Task:
Gather every line below where "ofNat" appears.

Record set:
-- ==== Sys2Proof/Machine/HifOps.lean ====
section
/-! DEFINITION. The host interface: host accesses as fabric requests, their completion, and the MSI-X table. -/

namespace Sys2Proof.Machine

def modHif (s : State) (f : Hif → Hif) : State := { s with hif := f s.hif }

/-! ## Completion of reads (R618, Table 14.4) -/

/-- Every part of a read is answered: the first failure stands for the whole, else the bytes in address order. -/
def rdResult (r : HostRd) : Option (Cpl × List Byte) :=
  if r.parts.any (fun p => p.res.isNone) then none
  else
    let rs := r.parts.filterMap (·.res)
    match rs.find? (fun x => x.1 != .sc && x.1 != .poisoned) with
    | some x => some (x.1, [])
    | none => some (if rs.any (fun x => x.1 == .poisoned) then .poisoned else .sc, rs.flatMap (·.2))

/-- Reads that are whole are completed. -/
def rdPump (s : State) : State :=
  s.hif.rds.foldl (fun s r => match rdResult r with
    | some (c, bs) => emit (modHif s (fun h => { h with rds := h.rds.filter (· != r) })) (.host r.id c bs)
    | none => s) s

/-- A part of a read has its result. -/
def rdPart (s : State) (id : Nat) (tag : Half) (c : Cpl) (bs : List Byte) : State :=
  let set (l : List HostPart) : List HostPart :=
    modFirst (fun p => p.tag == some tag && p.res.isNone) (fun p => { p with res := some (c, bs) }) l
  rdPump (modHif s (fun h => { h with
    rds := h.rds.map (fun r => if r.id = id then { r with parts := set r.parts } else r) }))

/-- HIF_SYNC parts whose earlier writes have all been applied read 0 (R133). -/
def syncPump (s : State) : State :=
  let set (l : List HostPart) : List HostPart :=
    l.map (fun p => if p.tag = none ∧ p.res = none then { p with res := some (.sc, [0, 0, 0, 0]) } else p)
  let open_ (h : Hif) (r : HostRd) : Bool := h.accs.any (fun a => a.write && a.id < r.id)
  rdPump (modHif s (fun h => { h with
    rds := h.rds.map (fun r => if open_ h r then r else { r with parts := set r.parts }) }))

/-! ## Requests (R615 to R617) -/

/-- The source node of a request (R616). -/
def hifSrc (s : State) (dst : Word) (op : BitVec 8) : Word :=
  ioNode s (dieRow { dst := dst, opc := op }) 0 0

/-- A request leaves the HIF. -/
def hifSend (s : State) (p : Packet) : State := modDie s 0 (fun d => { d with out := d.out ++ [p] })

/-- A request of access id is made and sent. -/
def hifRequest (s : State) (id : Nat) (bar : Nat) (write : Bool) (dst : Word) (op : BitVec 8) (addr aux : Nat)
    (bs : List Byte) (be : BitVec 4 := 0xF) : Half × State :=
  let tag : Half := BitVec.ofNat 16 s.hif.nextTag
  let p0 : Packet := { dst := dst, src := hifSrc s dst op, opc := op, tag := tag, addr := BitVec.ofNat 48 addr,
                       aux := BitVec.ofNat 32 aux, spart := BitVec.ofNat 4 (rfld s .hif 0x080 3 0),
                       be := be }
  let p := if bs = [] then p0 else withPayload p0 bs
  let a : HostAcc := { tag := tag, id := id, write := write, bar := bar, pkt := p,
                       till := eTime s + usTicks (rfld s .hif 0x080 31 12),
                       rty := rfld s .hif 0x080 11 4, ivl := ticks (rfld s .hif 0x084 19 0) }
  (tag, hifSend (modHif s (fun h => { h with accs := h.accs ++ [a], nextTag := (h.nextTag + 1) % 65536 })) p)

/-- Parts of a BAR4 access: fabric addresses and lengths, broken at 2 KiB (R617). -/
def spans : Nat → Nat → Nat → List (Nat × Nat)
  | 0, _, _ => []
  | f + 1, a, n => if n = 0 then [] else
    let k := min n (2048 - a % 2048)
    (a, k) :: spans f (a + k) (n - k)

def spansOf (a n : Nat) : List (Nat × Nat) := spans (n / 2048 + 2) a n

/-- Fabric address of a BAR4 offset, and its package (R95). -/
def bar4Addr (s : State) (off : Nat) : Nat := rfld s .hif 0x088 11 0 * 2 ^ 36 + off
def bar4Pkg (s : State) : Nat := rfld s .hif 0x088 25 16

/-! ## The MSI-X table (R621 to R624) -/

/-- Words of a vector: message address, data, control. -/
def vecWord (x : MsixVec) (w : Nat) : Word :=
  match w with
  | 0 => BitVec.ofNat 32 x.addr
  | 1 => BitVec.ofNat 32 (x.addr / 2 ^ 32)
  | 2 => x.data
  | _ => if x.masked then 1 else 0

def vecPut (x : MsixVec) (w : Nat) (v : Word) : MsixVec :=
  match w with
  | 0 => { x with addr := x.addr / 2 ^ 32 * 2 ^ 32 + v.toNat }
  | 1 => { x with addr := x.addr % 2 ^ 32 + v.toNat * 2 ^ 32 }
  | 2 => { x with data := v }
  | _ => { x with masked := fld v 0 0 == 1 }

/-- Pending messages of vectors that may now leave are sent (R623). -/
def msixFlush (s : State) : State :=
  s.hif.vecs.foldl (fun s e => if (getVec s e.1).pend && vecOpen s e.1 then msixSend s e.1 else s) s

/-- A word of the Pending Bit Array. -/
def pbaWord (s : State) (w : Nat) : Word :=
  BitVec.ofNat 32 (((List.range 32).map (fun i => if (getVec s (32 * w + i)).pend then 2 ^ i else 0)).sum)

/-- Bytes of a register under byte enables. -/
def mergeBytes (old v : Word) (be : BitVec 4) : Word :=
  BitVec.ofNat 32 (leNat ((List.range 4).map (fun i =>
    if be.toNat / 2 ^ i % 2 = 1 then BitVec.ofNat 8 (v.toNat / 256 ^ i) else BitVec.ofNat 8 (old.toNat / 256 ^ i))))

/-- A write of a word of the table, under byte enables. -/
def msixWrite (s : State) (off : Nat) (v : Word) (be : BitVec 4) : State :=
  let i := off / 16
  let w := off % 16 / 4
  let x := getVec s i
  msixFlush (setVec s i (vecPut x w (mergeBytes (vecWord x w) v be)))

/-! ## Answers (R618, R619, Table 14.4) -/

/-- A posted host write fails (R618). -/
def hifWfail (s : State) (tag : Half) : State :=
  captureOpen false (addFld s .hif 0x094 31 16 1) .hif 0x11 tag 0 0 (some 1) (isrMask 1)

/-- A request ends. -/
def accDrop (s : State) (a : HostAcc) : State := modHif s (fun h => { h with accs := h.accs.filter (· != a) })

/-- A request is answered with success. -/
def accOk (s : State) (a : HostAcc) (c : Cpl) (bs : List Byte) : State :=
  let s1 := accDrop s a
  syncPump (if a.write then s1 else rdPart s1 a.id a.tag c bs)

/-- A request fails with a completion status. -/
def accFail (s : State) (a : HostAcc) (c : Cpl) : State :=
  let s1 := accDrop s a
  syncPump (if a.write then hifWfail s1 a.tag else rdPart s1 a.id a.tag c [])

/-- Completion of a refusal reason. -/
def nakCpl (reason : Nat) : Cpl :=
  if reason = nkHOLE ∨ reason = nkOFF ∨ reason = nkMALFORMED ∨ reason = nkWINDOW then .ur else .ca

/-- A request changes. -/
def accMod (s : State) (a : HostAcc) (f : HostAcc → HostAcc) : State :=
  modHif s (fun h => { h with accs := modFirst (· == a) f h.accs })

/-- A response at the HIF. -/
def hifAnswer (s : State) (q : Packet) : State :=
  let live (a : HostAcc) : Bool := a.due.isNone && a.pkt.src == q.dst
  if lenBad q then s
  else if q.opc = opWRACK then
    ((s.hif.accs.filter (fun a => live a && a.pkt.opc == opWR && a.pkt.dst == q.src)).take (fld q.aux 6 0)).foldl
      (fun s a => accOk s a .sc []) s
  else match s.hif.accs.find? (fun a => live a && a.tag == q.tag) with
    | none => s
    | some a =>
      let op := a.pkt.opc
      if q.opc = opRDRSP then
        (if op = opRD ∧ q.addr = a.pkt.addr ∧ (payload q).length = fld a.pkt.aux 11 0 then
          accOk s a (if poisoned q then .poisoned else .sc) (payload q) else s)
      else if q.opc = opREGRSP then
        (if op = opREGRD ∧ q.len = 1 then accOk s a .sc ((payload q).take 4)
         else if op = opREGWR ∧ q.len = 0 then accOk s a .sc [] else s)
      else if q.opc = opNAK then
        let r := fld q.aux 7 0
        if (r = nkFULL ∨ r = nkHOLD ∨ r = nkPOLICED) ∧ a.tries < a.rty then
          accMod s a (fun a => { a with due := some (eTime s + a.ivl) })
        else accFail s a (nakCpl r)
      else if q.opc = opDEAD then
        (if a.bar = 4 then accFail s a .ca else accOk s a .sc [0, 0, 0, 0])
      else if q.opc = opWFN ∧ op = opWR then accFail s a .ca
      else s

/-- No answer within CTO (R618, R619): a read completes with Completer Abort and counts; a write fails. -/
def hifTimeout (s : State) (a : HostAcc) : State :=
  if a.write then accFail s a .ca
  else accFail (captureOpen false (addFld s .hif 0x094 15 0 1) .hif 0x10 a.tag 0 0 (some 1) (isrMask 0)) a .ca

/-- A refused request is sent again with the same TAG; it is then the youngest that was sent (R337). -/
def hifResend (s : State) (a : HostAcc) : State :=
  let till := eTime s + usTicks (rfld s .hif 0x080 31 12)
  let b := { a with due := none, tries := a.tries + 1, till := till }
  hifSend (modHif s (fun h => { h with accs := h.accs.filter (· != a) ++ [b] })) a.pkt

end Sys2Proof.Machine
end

Completed exercise:
  let tag : Half := BitVec.ofNat 16 s.hif.nextTag
  let p0 : Packet := { dst := dst, src := hifSrc s dst op, opc := op, tag := tag, addr := BitVec.ofNat 48 addr,
                       aux := BitVec.ofNat 32 aux, spart := BitVec.ofNat 4 (rfld s .hif 0x080 3 0),
  | 0 => BitVec.ofNat 32 x.addr
  | 1 => BitVec.ofNat 32 (x.addr / 2 ^ 32)
  BitVec.ofNat 32 (((List.range 32).map (fun i => if (getVec s (32 * w + i)).pend then 2 ^ i else 0)).sum)
  BitVec.ofNat 32 (leNat ((List.range 4).map (fun i =>
    if be.toNat / 2 ^ i % 2 = 1 then BitVec.ofNat 8 (v.toNat / 256 ^ i) else BitVec.ofNat 8 (old.toNat / 256 ^ i))))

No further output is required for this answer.